9. The power storage system according to 8. 24. A seawater decomposer comprising the following members. (1) An anode that selectively generates oxygen without substantially generating chlorine when seawater is electrolyzed. (2) Isolates the anode and cathode chambers and selectively selectively only hydrogen ions. And (3) a cathode for generating hydrogen. 25. The seawater decomposer according to claim 24, further comprising a membrane that substantially transmits only monovalent cations on the anode side of the transmission section that selectively transmits only hydrogen ions. 26. A solar heat gasifier for gasifying a carbon-containing compound by solar heat, a fuel production device for generating a hydrogen-containing fuel from a gasified gas generated by the solar gasifier, and A power storage system, comprising: a power generation device that generates power as a power supply. 27. A solar heat reformer for reforming a hydrogen-containing compound by solar heat, a fuel production device for generating a hydrogen-containing fuel from the reformed gas generated by the solar heat reformer, and a fuel for producing the hydrogen-containing fuel. A power storage system, comprising: a power generation device that generates power as a power supply. 28. A solar thermal gasifier for gasifying a carbon-containing compound by solar heat, a solar thermal reformer for reforming a hydrogen-containing compound by solar heat, a gasified gas generated by the solar thermal gasifier and the solar heat An electric power storage system, comprising: a fuel production device that generates hydrogen-containing fuel from reformed gas generated by a reformer; and a power generation device that generates power using the hydrogen-containing fuel as fuel. 29. A solar thermal hydrogen generator for producing hydrogen from water by solar heat, wherein hydrogen generated by the solar thermal hydrogen generator is supplied to the fuel producing apparatus.

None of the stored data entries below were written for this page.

/-- Strings of equally many bytes are read back byte by byte: two digits, then past the colon. -/
theorem eq_of_fmtAddr_eq : ∀ {a b : Bytes}, a.length = b.length → fmtAddr a = fmtAddr b → a = b
  | [], [], _, _ => rfl
  | [v], [v'], _, h => congrArg (fun x => [x]) (hexByte_injective h)
  | v :: w :: rest, v' :: w' :: rest', hlen, h => by
    obtain ⟨hbyte, htail⟩ := List.append_inj h rfl
    have hrest : w :: rest = w' :: rest' :=
      eq_of_fmtAddr_eq (Nat.succ.inj hlen) (List.tail_eq_of_cons_eq htail)
    rw [hexByte_injective hbyte, hrest]

/-- Settles O8: the form is that of FMT of any bytes (`fmtAddr_length`, `fmtAddr_colon`, `fmtAddr_hex`), and strings of
equally many bytes are read back (`eq_of_fmtAddr_eq`). -/
theorem formattedAddressesAreInjective : Obligations.FormattedAddressesAreInjective := by
  refine ⟨fun a ha => ?_, fun a b ha hb => eq_of_fmtAddr_eq (ha.trans hb.symm)⟩
  have hlen : (fmtAddr a).length = 17 := by rw [fmtAddr_length, ha]
  exact ⟨hlen, fun i hi => ⟨fmtAddr_colon a i (hlen ▸ hi), fmtAddr_hex a i (hlen ▸ hi)⟩⟩

/-! ### FMTADDR (R120) -/

section Fmtaddr

variable {s : State} {u : Du} (h : AtDu s u)

include h

theorem exec_fmtaddr_six (hlen : u.buf.length = 6) :
    exec .fmtaddr s = duLeaves s u 0x00 { Res.empty with fmt := some (fmtAddr u.buf) } := by
  rw [exec_leaves rfl h (fmtaddr_answer _ u), if_neg (not_not.mpr hlen), mkSt_ok]

theorem exec_fmtaddr_wrong (hlen : u.buf.length ≠ 6) : exec .fmtaddr s = duLeaves s u 0x02 Res.empty := by
  rw [exec_leaves rfl h (fmtaddr_answer _ u), if_pos hlen, mkSt_malformedAddress]

end Fmtaddr

/-- Settles O7: what FMTADDR leaves by the length of its operand, the digits of each byte named by its value
(`hexByte_eq_hexPair`). -/
theorem fmtaddrFormatsAddresses : Obligations.FmtaddrFormatsAddresses := by
  refine fun s u h => ⟨fun a b c d e f hbuf => ?_, exec_fmtaddr_wrong h⟩
  rw [exec_fmtaddr_six h (by rw [hbuf]; rfl), hbuf]
  simp only [fmtAddr, hexByte_eq_hexPair, List.append_assoc, List.cons_append, List.nil_append]

end Sys2Proof.Machine

/-! Proofs of the Ethernet family: `ETYPE_SWAP` changes only the number reported as ethertype (O26), and what DECETH
leaves (O9). -/

namespace Sys2Proof.Machine

open Sys2Proof

/-! ### What follows layer 1 looks at no ethertype (R134) -/

theorem Res.withoutEthertype_withVariant (res : Res) (v : Variant) :
    (res.withVariant v).withoutEthertype = res.withoutEthertype.withVariant v := by
  cases v <;> rfl

theorem Res.withoutEthertype_withText (res : Res) (b : Bytes) :
    (res.withText b).withoutEthertype = res.withoutEthertype.withText b := by
  unfold Res.withText
  split <;> rfl

theorem textLayer_withoutEthertype (t : Bool) (v : Variant) (res : Res) :
    (textLayer t v res).withoutEthertype = textLayer t v res.withoutEthertype := by
  unfold textLayer
  split
  · exact Res.withoutEthertype_withText res _
  · rfl

/-! ### The answers under the two settings of `ETYPE_SWAP` (R133) -/

/-- An answer without the number reported as ethertype. -/
def DuAnswer.withoutEthertype (a : DuAnswer) : DuAnswer := { a with res := a.res.withoutEthertype }

section Swap

variable {swap swap' : Bool}

/-- The records after layer 2 differ in the number alone, as the Ethernet record does. -/
theorem chainRes2_withoutEthertype (b : Bytes) :
    (chainRes2 swap b).withoutEthertype = (chainRes2 swap' b).withoutEthertype := rfl

/-- The chain takes the same way under both settings, because it compares the bytes at 12 and 13 and not the number
(R93, R134). -/
theorem dissectChain_withoutEthertype {t : Bool} {b : Bytes} {a a' : DuAnswer} (h : dissectChain swap t b = .ok a)
    (h' : dissectChain swap' t b = .ok a') : a.withoutEthertype = a'.withoutEthertype := by
  rw [dissectChain_eq] at h h'
  cases h
  cases h'
  split
  · rfl
  split
  · rfl
  split
  · rfl
  split
  · rfl
  · simp only [DuAnswer.withoutEthertype, textLayer_withoutEthertype, Res.withoutEthertype_withVariant,
      chainRes2_withoutEthertype (swap := swap) (swap' := swap')]

/-- Only DECETH and DISSECT read `ETYPE_SWAP` at all. -/
theorem duBody_withoutEthertype {i : Instr} {u : Du} {a a' : DuAnswer} (h : duBody swap i u = .ok a)
    (h' : duBody swap' i u = .ok a') : a.withoutEthertype = a'.withoutEthertype := by
  cases i with
  | deceth =>
    rw [deceth_answer] at h h'
    cases h
    cases h'
    split <;> rfl
  | dissect t => exact dissectChain_withoutEthertype h h'
  | _ => exact congrArg DuAnswer.withoutEthertype (Except.ok.inj (h.symm.trans h'))

end Swap

/-- Settles O26: the operation answers under either setting, and the two answers agree but for the number
(`duBody_withoutEthertype`). -/
theorem ethertypeSwapChangesOnlyTheNumber : Obligations.EthertypeSwapChangesOnlyTheNumber := by
  intro i s u hi hat
  obtain ⟨a, ha⟩ := duBody_answers false i u
  obtain ⟨a', ha'⟩ := duBody_answers true i u
  obtain ⟨herr, hlayer, hres⟩ := DuAnswer.mk.inj (duBody_withoutEthertype ha ha')
  refine ⟨mkSt a.err a.elayer, a.res, a'.res, exec_leaves hi hat ha, ?_, hres⟩
  rw [herr, hlayer]
  exact exec_leaves hi hat ha'

/-! ### DECETH (R130) -/

section Deceth

variable {s : State} {u : Du} (h : AtDu s u)

include h

theorem exec_deceth_fits (hlen : 14 ≤ u.buf.length) :
    exec .deceth s = duLeaves s u 0x00 { Res.empty with eth := some (ethRecOf s.cfg.etypeSwap u.buf) } := by
  rw [exec_leaves rfl h (deceth_answer _ u), if_neg (Nat.not_lt.mpr hlen), mkSt_ok]

theorem exec_deceth_short (hlen : u.buf.length < 14) : exec .deceth s = duLeaves s u 0x01 Res.empty := by
  rw [exec_leaves rfl h (deceth_answer _ u), if_pos hlen, mkSt_truncatedFrame]

end Deceth

/-- Settles O9: the statement's record is `ethRecOf`, written out. -/
theorem decethDecodesTheHeader : Obligations.DecethDecodesTheHeader :=
  fun _ _ h => ⟨exec_deceth_fits h, exec_deceth_short h⟩

end Sys2Proof.Machine

/-! Proofs of the IPv4 family: what DECIP4 leaves (O10), the law of its header length (O11), and the form of DOTTED and its
inverse (O12). -/

namespace Sys2Proof.Machine

open Sys2Proof

/-! ### DECIP4 (R140) -/

section Decip4

variable {s : State} {u : Du} (h : AtDu s u)

include h

/-- Neither of R144's two checks fails. -/
theorem exec_decip4_fits (hlen : 20 ≤ u.buf.length) (hhl : ihlBytes u.buf ≤ u.buf.length) :
    exec .decip4 s = duLeaves s u 0x00 { Res.empty with ip4 := some (ip4RecOf u.buf) } := by
  have hfits : ¬ipv4TooShort u.buf = true := by
    rw [ipv4TooShort_iff]
    omega
  rw [exec_leaves rfl h (decip4_answer _ u), if_neg hfits, mkSt_ok]

/-- Either of R144's two checks fails. -/
theorem exec_decip4_short (hshort : u.buf.length < 20 ∨ u.buf.length < ihlBytes u.buf) :
    exec .decip4 s = duLeaves s u 0x01 Res.empty := by
  rw [exec_leaves rfl h (decip4_answer _ u), if_pos ((ipv4TooShort_iff _).mpr hshort), mkSt_truncatedFrame]

/-- A record that DECIP4 leaves is the operand's own, and the operand passed both checks. -/
theorem exec_decip4_record {t : State} {v : Du} {r : Ip4Rec} (hexec : exec .decip4 s = .next t)
    (hv : t.dus[s.sel]? = some v) (hr : v.res.ip4 = some r) :
    20 ≤ u.buf.length ∧ ihlBytes u.buf ≤ u.buf.length ∧ r = ip4RecOf u.buf := by
  obtain ⟨w, a, hw, -, ha, rfl⟩ := exec_du_result rfl hexec hv
  obtain rfl : w = u := Option.some.inj (hw.symm.trans h.1)
  rw [decip4_answer] at ha
  cases ha
  split at hr
  · cases hr
  · rename_i hfits
    rw [ipv4TooShort_iff] at hfits
    exact ⟨by omega, by omega, (Option.some.inj hr).symm⟩

end Decip4

theorem highNibble_eq_ofNat (v : Byte) : highNibble v = BitVec.ofNat 4 (v.toNat / 16) := by
  rw [← highNibble_toNat, BitVec.ofNat_toNat, BitVec.setWidth_eq]

/-- Settles O10: the statement's record is `ip4RecOf`, written out, with the version by its value
(`highNibble_eq_ofNat`). -/
theorem decip4DecodesTheHeader : Obligations.Decip4DecodesTheHeader := by
  rintro s u _ h rfl
  refine ⟨fun hlen hhl => ?_, fun hlen => exec_decip4_short h (.inl hlen), fun _ hhl => exec_decip4_short h (.inr hhl)⟩
  rw [← highNibble_eq_ofNat]
  exact exec_decip4_fits h hlen hhl

/-! ### The header length (R91, R146) -/

/-- IHL is the low nibble of the first byte, taken by R146's mask or by its value. -/
theorem ihlBytes_eq_and (b : Bytes) : ihlBytes b = (b.getD 0 0 &&& 0x0F).toNat * 4 := by
  have hmask : (b.getD 0 0).toNat &&& 0x0F = (b.getD 0 0).toNat % 16 := Nat.and_two_pow_sub_one_eq_mod _ 4
  rw [BitVec.toNat_and, ihlBytes, ← hmask]
  rfl

theorem ip4RecOf_headerLength_toNat (b : Bytes) : (ip4RecOf b).headerLength.toNat = ihlBytes b := ihlBytes_toNat b

/-- Four bits of IHL: at most 15 words. -/
theorem ihlBytes_le (b : Bytes) : ihlBytes b ≤ 60 := by
  rw [ihlBytes]
  omega

/-- Settles O11: the record is that of the operand (`exec_decip4_record`), whose payload drops the header length, which
the second check has compared with `n`. -/
theorem decip4HeaderLengthLaw : Obligations.Decip4HeaderLengthLaw := by
  intro s t u v r h hexec hv hr
  obtain ⟨-, hhl, rfl⟩ := exec_decip4_record h hexec hv hr
  have hle := ihlBytes_le u.buf
  have hpayload : (ip4RecOf u.buf).payload.length = u.buf.length - ihlBytes u.buf := List.length_drop
  rw [ip4RecOf_headerLength_toNat, hpayload]
  rw [ihlBytes_eq_and] at hhl hle ⊢
  exact ⟨rfl, Nat.mul_mod_left _ 4, hle, by omega, List.drop_suffix _ _, by omega⟩

/-! ### Decimal numerals (R143) -/

theorem decDigit_toNat {d : Nat} (hd : d < 10) : (decDigit d).toNat = 0x30 + d := by
  rw [decDigit, BitVec.toNat_ofNat]
  omega

/-- The model's digits are the library's. -/
theorem ofNat_digitChar {d : Nat} (hd : d < 10) : BitVec.ofNat 8 (Nat.digitChar d).toNat = decDigit d := by
  rw [Nat.toNat_digitChar_of_lt_ten hd, decDigit]

theorem numeral_of_lt_ten {n : Nat} (hn : n < 10) : numeral n = [decDigit n] := by
  rw [numeral, Nat.toDigits_of_lt_base hn, List.map_singleton, ofNat_digitChar hn]

theorem numeral_of_ten_le {n : Nat} (hn : 10 ≤ n) : numeral n = numeral (n / 10) ++ [decDigit (n % 10)] := by
  rw [numeral, Nat.toDigits_of_base_le (by decide) hn, List.map_append, List.map_singleton,
    ofNat_digitChar (Nat.mod_lt n (by decide)), numeral]

/-- The three lengths of a byte's numeral: the last digit comes off once for each further digit. -/
theorem decByte_eq_numeral (v : Byte) : decByte v = numeral v.toNat := by
  have hv := v.isLt
  simp only [decByte]
  split
  · rw [numeral_of_lt_ten (by omega)]
  split
  · rw [numeral_of_ten_le (by omega), numeral_of_lt_ten (by omega), List.singleton_append]
  · rw [numeral_of_ten_le (by omega), numeral_of_ten_le (by omega), numeral_of_lt_ten (by omega), Nat.div_div_eq_div_mul,
      List.singleton_append, List.cons_append, List.singleton_append]

/-- The number that a decimal numeral shows. -/
def decValue (ds : Bytes) : Nat := ds.foldl (fun n c => n * 10 + (c.toNat - 0x30)) 0

theorem decValue_append_digit (ds : Bytes) {d : Nat} (hd : d < 10) :
    decValue (ds ++ [decDigit d]) = decValue ds * 10 + d := by
  rw [decValue, List.foldl_append, List.foldl_cons, List.foldl_nil, decDigit_toNat hd, Nat.add_sub_cancel_left, decValue]

/-- A number is read back from its numeral. -/
theorem decValue_numeral (n : Nat) : decValue (numeral n) = n := by
  induction n using Nat.strong_induction_on with
  | h n ih =>
    rcases Nat.lt_or_ge n 10 with hn | hn
    · rw [numeral_of_lt_ten hn, ← List.nil_append [_], decValue_append_digit _ hn]
      exact Nat.zero_add n
    · rw [numeral_of_ten_le hn, decValue_append_digit _ (Nat.mod_lt n (by decide)), ih (n / 10) (by omega)]
      omega

theorem decByte_injective : Function.Injective decByte := by
  intro v w h
  rw [decByte_eq_numeral, decByte_eq_numeral] at h
  exact BitVec.eq_of_toNat_eq (by rw [← decValue_numeral v.toNat, h, decValue_numeral])

/-- The dot's code is below those of the digits. -/
theorem dot_notMem_numeral (n : Nat) : 0x2E ∉ numeral n := by
  intro h
  obtain ⟨c, hc, hdot⟩ := List.mem_map.mp h
  obtain ⟨hlo, hhi⟩ : 0x30 ≤ c.toNat ∧ c.toNat ≤ 0x39 :=
    Char.isDigit_iff_toNat.mp (Nat.isDigit_of_mem_toDigits (by decide) (by decide) hc)
  have hcode : c.toNat % 256 = 0x2E := congrArg BitVec.toNat hdot
  omega

/-! ### DOTTED (R143) -/

/-- The first dot ends a numeral. -/
theorem takeWhile_decByte_append (v : Byte) (rest : Bytes) :
    (decByte v ++ 0x2E :: rest).takeWhile (· != 0x2E) = decByte v := by
  have hdigits : ∀ c ∈ decByte v, (c != 0x2E) = true := fun c hc =>
    bne_iff_ne.mpr fun hdot => dot_notMem_numeral v.toNat (decByte_eq_numeral v ▸ hdot ▸ hc)
  rw [List.takeWhile_append_of_pos hdigits, List.takeWhile_cons_of_neg (by decide), List.append_nil]

/-- Strings of equally many bytes are read back byte by byte: up to the first dot, then past it. -/
theorem eq_of_dotted_eq : ∀ {a b : Bytes}, a.length = b.length → dotted a = dotted b → a = b
  | [], [], _, _ => rfl
  | [v], [v'], _, h => congrArg (fun x => [x]) (decByte_injective h)
  | v :: w :: rest, v' :: w' :: rest', hlen, h => by
    simp only [dotted] at h
    obtain rfl : v = v' := decByte_injective (by
      rw [← takeWhile_decByte_append v (dotted (w :: rest)), h, takeWhile_decByte_append])
    have htail := List.tail_eq_of_cons_eq (List.append_cancel_left h)
    rw [eq_of_dotted_eq (Nat.succ.inj hlen) htail]

/-- Settles O12: each byte's numeral is the library's (`decByte_eq_numeral`), the length is within that of DOTTED of any
bytes (`dotted_length`), and strings of equally many bytes are read back (`eq_of_dotted_eq`). -/
theorem dottedDecimalForm : Obligations.DottedDecimalForm := by
  refine ⟨fun a b c d => ⟨?_, dotted_length [a, b, c, d]⟩, fun a b ha hb => eq_of_dotted_eq (ha.trans hb.symm)⟩
  simp only [dotted, decByte_eq_numeral, List.append_assoc, List.cons_append, List.nil_append]

end Sys2Proof.Machine

/-! Proofs of the transport family: what DECTCP (O13), DECUDP (O14) and DECICMP (O15) leave, the dispatch of DECXPT on
PROTO (O16), and its agreement with the three operations (O17). -/

namespace Sys2Proof.Machine

open Sys2Proof

/-! ### The length check of the dispatch (R155) -/

/-- Each of the three numbers has its own minimum length, and no other number has one. -/
theorem transportTooShort_iff (proto : Byte) (n : Nat) :
    transportTooShort proto n = true ↔
      (proto = 1 ∧ n < 4) ∨ (proto = 6 ∧ n < 14) ∨ (proto = 17 ∧ n < 8) := by
  simp only [transportTooShort, Bool.or_eq_true, Bool.and_eq_true, beq_iff_eq, decide_eq_true_eq, or_assoc]

/-! ### The variant of each number (R94, R155) -/

theorem variantOf_icmp (b : Bytes) : variantOf 1 b = .icmp (icmpRecOf b) := rfl

theorem variantOf_tcp (b : Bytes) : variantOf 6 b = .tcp (tcpRecOf b) := rfl

theorem variantOf_udp (b : Bytes) : variantOf 17 b = .udp (udpRecOf b) := rfl

theorem variantOf_unknown {proto : Byte} (h1 : proto ≠ 1) (h6 : proto ≠ 6) (h17 : proto ≠ 17) (b : Bytes) :
    variantOf proto b = .unknown b := by
  rw [variantOf, if_neg h1, if_neg h6, if_neg h17]

section Transport

variable {s : State} {u : Du} (h : AtDu s u)

include h

/-! ### DECTCP (R160), DECUDP (R165), DECICMP (R170) -/

theorem exec_dectcp_fits (hlen : 14 ≤ u.buf.length) :
    exec .dectcp s = duLeaves s u 0x00 { Res.empty with tcp := some (tcpRecOf u.buf) } := by
  rw [exec_leaves rfl h (dectcp_answer _ u), if_neg (Nat.not_lt.mpr hlen), mkSt_ok]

29. The power storage system according to any one of claims 28. 30. The power storage system according to claim 26, further comprising a carbon dioxide separation device for separating carbon dioxide generated by said power generation device. 31. The power storage system according to claim 30, wherein the carbon dioxide separated by the carbon dioxide separation device is supplied to the solar gasifier, the solar reformer, or the fuel production device. 32. A solar thermal hydrogen producing apparatus for producing hydrogen from water by solar heat, a fuel producing apparatus for producing a hydrogen-containing fuel from hydrogen produced by the solar thermal hydrogen producing apparatus and carbon dioxide, and the hydrogen-containing fuel A power generation device that generates power using the fuel as a fuel, separating carbon dioxide generated by the power generation device,
A carbon dioxide separation device for supplying the carbon dioxide to the fuel production device. 33. The power storage system according to claim 32, wherein the water separated by the carbon dioxide separation device is supplied to the solar thermal hydrogen production device. 34. The power storage system according to claim 29, wherein power is generated after the hydrogen-containing fuel is reformed or decomposed by the power generator. 35. The power storage system according to claim 29, wherein the oxygen generated by the solar thermal hydrogen production device is supplied to the power generation device.